(Dataset entries)

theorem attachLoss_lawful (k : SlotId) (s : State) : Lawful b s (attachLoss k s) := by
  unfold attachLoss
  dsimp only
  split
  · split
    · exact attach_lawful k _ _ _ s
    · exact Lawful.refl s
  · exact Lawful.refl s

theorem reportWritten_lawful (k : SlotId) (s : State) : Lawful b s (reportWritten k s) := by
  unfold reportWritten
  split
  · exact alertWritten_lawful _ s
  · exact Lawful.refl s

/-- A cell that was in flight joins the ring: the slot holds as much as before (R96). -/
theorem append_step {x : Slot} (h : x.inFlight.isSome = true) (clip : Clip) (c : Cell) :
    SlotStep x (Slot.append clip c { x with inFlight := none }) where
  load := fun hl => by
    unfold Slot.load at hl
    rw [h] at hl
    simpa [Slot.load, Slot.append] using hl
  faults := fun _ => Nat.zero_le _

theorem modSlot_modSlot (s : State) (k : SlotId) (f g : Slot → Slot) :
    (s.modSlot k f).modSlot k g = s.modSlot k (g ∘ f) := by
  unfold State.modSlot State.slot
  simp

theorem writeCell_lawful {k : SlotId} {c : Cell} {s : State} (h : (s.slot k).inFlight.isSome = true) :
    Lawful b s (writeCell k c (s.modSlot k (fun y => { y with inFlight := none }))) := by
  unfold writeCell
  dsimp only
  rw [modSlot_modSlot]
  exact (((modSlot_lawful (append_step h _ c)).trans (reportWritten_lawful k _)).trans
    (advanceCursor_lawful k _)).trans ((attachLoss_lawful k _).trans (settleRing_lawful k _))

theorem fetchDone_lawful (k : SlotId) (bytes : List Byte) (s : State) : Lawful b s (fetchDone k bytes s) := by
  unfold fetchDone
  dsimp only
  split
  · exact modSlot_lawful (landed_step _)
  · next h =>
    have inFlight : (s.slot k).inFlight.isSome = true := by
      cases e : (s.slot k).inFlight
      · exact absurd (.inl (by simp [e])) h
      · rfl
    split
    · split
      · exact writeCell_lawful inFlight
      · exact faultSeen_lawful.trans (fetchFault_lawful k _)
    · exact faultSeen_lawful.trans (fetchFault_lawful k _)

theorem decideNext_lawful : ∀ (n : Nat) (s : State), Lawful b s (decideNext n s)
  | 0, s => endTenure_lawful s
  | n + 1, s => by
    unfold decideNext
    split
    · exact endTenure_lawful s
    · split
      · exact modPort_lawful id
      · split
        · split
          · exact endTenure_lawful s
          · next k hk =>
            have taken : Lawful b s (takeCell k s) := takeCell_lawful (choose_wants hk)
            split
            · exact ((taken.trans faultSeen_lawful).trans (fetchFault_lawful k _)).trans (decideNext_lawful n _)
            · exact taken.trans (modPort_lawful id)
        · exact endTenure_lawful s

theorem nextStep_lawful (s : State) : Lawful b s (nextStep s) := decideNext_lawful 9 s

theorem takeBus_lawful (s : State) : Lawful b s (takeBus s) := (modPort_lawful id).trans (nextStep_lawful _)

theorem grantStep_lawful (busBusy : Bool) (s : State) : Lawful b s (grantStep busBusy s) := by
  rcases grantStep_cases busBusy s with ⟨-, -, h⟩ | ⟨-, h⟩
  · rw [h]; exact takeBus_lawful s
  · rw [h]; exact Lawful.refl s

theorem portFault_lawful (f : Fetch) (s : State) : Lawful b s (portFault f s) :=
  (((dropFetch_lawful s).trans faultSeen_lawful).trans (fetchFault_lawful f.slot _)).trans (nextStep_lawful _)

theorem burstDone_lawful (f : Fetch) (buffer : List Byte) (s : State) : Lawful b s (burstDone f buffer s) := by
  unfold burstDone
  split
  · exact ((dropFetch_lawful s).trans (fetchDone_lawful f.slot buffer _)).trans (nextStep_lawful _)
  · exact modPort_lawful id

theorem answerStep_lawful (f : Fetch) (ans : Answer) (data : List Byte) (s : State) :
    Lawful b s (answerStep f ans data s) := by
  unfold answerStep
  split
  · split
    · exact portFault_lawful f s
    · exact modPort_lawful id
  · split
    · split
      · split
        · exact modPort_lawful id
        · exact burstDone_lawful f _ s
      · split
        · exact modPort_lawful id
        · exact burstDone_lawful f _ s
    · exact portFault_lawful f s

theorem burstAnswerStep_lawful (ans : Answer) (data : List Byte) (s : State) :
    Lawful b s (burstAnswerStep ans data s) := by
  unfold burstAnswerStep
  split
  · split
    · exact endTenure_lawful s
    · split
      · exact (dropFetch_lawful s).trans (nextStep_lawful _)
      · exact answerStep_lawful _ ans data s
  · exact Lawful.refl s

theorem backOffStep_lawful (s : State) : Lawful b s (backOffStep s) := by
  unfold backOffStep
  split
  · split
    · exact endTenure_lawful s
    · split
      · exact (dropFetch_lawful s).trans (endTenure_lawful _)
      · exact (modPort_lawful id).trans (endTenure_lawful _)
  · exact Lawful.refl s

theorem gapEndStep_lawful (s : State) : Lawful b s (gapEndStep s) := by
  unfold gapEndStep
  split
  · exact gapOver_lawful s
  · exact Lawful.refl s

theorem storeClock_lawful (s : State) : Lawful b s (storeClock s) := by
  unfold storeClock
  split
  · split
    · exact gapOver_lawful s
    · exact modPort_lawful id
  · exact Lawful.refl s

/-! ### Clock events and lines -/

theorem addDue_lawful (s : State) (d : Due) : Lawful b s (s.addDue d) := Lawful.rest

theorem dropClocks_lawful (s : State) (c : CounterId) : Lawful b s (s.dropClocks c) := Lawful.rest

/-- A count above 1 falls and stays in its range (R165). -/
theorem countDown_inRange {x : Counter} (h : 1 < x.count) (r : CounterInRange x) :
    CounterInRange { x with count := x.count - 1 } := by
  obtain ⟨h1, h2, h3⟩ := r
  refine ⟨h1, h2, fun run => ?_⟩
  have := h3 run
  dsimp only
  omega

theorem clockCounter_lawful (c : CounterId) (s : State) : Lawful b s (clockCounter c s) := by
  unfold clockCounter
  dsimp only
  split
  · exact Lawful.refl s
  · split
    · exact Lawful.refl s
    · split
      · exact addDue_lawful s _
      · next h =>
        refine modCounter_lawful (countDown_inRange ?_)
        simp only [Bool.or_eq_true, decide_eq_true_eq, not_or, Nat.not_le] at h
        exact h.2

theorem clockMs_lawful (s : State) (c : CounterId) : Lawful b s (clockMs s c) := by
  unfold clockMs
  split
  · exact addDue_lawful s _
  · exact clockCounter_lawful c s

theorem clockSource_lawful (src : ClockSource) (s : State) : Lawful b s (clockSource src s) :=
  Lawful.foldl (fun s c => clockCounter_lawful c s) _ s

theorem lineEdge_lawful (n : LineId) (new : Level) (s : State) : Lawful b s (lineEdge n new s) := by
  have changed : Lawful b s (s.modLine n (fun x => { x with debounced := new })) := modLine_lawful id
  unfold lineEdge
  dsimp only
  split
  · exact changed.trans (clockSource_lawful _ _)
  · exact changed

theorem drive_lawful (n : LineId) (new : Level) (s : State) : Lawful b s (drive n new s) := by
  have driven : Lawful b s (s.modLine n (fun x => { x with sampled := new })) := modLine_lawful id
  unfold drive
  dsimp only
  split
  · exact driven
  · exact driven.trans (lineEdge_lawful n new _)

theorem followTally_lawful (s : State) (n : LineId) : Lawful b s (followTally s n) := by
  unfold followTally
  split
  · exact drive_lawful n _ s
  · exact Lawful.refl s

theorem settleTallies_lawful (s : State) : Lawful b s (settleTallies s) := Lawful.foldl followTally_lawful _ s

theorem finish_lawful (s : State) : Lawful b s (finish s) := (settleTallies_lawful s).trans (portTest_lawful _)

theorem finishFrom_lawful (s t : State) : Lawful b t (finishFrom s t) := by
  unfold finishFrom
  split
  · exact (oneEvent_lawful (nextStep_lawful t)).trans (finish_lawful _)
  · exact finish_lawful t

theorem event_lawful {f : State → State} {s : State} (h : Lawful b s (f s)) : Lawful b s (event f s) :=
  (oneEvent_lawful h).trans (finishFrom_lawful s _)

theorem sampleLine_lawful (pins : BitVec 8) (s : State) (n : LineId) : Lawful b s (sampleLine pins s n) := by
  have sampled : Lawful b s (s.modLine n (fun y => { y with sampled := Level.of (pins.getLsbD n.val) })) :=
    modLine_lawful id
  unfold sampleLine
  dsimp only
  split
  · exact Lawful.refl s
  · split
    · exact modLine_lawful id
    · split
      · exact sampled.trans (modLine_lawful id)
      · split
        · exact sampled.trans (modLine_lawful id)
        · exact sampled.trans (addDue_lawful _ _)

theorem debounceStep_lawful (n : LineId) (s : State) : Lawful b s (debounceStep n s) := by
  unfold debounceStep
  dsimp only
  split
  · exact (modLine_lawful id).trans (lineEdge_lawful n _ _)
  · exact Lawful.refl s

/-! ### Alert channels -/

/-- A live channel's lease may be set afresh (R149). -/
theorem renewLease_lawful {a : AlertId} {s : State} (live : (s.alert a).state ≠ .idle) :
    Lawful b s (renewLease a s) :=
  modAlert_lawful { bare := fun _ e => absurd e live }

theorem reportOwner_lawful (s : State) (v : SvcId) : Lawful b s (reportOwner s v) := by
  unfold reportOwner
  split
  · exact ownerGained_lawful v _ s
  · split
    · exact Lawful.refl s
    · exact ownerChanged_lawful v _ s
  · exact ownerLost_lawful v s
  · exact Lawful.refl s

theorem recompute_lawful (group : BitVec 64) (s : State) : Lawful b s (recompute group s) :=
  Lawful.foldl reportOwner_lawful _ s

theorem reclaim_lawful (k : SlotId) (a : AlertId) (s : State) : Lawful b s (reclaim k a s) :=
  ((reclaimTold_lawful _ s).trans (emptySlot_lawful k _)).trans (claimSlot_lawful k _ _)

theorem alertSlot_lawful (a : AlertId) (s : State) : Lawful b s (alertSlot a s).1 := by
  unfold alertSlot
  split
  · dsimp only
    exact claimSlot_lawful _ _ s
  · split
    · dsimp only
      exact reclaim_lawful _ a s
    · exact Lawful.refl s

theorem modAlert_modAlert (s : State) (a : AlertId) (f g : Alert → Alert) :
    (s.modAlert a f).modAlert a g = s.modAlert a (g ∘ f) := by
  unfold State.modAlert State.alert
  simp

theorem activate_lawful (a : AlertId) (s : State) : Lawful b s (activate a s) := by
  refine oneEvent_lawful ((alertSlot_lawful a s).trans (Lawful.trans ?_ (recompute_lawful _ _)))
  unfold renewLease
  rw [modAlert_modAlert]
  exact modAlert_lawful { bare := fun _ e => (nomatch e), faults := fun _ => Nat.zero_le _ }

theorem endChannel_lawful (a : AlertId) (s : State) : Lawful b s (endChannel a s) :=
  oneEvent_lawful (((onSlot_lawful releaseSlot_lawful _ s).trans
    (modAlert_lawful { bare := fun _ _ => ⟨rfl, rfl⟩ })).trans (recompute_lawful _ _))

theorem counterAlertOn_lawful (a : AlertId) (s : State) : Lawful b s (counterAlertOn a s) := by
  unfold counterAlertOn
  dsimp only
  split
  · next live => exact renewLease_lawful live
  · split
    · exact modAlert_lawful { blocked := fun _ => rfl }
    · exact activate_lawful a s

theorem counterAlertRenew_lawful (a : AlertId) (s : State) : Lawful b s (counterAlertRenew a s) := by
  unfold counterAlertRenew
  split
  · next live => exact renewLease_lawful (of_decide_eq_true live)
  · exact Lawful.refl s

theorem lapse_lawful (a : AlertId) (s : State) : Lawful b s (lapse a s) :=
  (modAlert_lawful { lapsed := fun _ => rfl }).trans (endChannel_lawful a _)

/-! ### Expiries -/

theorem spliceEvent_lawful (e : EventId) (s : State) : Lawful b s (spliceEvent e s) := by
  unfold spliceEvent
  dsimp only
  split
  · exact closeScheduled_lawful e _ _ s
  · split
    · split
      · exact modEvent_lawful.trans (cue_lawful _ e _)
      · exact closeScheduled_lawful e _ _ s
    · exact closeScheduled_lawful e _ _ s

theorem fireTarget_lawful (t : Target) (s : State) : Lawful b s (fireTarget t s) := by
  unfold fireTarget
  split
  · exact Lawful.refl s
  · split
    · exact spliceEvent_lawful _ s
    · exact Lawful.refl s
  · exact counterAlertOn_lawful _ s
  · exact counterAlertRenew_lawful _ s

Description of the task. Look through the records above and please copy every line in which the string "storeClock" occurs.

Task output.
theorem storeClock_lawful (s : State) : Lawful b s (storeClock s) := by
  unfold storeClock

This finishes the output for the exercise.